### Task to complete
Only the lines from the one containing "-- ==== Sys2Proof/Machine/Dispatch.lean" through the one containing "namespace Sys2Proof.Machine" should be printed, exactly as they appear below, with both ends included.

### Records to use
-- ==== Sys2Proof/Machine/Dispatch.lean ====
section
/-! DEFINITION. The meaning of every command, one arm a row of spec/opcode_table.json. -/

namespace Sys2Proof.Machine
* * *
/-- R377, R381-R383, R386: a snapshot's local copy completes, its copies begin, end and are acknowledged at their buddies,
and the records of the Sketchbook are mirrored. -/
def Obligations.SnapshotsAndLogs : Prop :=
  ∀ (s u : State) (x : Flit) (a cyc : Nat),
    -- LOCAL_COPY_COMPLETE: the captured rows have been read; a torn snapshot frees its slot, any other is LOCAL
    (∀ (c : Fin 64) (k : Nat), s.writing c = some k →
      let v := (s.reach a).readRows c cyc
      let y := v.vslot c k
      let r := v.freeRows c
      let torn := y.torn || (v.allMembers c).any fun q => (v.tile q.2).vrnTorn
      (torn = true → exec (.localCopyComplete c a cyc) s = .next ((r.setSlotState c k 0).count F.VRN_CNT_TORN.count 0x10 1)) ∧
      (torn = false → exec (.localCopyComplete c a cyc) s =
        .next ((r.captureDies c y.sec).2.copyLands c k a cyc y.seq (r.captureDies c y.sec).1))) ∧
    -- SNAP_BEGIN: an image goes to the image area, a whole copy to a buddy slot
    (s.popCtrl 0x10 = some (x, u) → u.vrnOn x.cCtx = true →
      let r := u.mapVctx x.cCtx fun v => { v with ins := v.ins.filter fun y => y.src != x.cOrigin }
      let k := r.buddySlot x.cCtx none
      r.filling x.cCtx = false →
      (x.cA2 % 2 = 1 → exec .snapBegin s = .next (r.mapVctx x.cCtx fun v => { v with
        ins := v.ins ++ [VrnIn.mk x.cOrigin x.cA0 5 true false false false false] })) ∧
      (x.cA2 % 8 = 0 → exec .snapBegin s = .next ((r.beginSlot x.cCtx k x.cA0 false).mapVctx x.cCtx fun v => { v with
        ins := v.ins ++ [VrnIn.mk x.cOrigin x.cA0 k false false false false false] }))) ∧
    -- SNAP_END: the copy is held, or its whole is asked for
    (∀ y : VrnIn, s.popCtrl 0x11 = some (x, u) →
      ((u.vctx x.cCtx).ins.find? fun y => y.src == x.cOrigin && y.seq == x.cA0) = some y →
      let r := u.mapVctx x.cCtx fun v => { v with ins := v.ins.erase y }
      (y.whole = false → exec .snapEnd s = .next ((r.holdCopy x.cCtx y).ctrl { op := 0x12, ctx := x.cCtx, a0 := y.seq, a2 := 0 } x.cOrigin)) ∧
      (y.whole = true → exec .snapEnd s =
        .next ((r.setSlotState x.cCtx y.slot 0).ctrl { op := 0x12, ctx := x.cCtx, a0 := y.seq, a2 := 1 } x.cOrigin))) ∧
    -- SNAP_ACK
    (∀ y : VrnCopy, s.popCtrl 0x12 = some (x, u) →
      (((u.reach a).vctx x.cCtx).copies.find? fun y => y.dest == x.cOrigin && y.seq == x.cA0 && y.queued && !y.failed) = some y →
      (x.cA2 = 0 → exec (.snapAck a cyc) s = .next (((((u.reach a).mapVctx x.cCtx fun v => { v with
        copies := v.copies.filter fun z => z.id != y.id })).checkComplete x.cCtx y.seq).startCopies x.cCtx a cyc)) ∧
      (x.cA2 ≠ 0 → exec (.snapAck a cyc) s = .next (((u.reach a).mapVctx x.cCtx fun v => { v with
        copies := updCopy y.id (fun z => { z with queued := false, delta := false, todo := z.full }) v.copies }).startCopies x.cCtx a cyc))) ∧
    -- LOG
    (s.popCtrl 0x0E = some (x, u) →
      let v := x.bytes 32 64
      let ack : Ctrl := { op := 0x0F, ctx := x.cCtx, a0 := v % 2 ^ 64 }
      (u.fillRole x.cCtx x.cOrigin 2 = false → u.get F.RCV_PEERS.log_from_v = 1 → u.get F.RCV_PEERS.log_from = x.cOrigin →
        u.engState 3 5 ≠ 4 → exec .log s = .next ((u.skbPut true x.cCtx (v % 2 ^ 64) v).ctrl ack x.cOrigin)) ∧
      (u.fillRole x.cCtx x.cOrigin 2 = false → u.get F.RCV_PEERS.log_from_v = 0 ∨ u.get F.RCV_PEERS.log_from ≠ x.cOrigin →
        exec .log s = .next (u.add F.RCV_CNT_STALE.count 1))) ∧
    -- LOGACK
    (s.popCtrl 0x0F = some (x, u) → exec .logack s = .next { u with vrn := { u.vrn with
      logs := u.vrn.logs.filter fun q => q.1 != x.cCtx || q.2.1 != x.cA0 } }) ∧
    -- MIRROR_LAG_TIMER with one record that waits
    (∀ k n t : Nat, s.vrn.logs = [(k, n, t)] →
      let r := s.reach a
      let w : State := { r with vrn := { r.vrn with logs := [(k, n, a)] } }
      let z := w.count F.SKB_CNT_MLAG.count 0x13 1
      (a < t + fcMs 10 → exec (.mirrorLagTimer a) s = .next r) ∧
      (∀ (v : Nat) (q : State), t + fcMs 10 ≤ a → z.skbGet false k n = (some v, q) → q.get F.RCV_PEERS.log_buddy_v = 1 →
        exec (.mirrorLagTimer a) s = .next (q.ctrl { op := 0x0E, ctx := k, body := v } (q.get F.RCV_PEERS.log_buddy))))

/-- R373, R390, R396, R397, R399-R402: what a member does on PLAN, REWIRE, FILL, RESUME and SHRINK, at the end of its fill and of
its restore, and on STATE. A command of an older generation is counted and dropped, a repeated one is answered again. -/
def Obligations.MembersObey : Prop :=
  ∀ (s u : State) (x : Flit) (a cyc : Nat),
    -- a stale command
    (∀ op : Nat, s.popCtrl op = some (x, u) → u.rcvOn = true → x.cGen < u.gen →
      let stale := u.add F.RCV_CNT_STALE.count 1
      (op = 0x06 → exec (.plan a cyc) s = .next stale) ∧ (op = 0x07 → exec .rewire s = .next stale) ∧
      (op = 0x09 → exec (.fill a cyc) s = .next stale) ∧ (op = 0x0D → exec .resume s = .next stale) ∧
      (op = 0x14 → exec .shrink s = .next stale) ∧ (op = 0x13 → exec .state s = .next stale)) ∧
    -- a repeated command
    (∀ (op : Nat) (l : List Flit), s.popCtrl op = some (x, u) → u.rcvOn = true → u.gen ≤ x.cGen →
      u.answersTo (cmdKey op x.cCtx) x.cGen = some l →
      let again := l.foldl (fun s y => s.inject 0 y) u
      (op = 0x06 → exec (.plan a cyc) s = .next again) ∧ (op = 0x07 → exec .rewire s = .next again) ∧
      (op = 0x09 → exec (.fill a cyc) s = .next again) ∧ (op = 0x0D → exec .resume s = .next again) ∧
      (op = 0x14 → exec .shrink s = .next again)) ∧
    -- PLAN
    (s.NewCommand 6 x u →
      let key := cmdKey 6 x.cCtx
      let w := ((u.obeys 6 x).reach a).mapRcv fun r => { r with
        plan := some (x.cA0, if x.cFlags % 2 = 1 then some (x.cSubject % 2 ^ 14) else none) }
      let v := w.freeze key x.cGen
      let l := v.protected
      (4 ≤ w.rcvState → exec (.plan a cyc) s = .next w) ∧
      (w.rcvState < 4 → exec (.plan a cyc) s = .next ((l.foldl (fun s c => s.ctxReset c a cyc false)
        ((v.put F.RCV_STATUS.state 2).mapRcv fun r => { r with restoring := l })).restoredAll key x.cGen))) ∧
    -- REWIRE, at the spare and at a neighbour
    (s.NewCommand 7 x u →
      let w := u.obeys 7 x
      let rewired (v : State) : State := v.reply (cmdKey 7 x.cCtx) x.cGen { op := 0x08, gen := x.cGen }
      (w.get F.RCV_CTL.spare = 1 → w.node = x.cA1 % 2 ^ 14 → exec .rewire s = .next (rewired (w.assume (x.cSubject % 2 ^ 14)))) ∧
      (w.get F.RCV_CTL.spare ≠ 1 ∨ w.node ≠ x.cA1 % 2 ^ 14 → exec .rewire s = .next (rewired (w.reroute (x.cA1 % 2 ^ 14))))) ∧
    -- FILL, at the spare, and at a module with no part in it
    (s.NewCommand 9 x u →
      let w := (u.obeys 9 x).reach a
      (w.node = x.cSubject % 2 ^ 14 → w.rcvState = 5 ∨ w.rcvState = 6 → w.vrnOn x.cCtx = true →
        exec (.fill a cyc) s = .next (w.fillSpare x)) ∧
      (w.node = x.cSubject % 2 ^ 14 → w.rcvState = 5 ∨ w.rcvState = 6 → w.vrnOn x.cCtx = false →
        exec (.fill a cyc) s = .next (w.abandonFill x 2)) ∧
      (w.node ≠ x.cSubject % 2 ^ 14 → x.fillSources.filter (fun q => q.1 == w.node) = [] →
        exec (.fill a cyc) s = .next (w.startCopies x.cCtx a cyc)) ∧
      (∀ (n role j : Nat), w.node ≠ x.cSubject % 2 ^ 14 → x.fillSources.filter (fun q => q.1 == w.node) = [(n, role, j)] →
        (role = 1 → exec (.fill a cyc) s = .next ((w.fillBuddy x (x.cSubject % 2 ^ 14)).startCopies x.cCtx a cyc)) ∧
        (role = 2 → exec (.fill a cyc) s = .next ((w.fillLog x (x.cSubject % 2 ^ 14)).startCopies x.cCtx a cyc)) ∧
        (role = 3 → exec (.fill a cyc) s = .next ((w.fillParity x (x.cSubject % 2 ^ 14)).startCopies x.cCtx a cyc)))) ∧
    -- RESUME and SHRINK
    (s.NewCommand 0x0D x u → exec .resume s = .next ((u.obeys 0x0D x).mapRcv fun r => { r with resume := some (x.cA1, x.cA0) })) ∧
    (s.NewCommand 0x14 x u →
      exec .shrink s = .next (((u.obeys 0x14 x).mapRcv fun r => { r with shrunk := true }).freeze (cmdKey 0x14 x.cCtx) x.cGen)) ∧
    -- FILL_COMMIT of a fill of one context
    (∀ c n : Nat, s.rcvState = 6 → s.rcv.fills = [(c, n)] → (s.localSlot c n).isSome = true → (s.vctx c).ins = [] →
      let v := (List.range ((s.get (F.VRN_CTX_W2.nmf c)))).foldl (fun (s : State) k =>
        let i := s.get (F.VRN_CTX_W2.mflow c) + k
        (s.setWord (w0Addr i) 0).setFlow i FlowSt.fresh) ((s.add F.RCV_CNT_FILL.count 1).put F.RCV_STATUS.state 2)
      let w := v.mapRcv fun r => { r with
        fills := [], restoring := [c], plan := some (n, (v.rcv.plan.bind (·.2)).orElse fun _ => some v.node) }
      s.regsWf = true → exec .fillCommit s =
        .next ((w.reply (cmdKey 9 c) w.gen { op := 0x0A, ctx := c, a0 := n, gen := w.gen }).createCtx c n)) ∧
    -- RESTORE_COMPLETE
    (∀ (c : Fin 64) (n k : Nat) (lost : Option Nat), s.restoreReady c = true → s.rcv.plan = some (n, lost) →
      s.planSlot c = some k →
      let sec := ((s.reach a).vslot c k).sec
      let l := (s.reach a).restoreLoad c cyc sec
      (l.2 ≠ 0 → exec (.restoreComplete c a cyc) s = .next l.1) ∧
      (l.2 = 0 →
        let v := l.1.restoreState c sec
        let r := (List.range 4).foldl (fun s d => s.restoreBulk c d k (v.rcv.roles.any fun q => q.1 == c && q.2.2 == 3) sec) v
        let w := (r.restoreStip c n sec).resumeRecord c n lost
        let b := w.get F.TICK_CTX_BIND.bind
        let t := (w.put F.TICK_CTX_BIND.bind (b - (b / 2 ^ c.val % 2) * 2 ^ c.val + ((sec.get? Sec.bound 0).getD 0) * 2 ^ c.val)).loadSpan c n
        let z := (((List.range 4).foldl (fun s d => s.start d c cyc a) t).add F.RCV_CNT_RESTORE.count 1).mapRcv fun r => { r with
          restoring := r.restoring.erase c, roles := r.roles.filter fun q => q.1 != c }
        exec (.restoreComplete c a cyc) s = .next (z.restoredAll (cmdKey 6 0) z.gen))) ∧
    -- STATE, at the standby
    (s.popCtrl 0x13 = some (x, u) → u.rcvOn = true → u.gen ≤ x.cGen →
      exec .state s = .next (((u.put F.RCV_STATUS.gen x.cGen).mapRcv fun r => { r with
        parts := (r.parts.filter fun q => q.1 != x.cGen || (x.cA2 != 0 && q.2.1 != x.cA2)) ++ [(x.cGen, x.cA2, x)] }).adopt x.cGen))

### Answer for this exercise
-- ==== Sys2Proof/Machine/Dispatch.lean ====
section
/-! DEFINITION. The meaning of every command, one arm a row of spec/opcode_table.json. -/

namespace Sys2Proof.Machine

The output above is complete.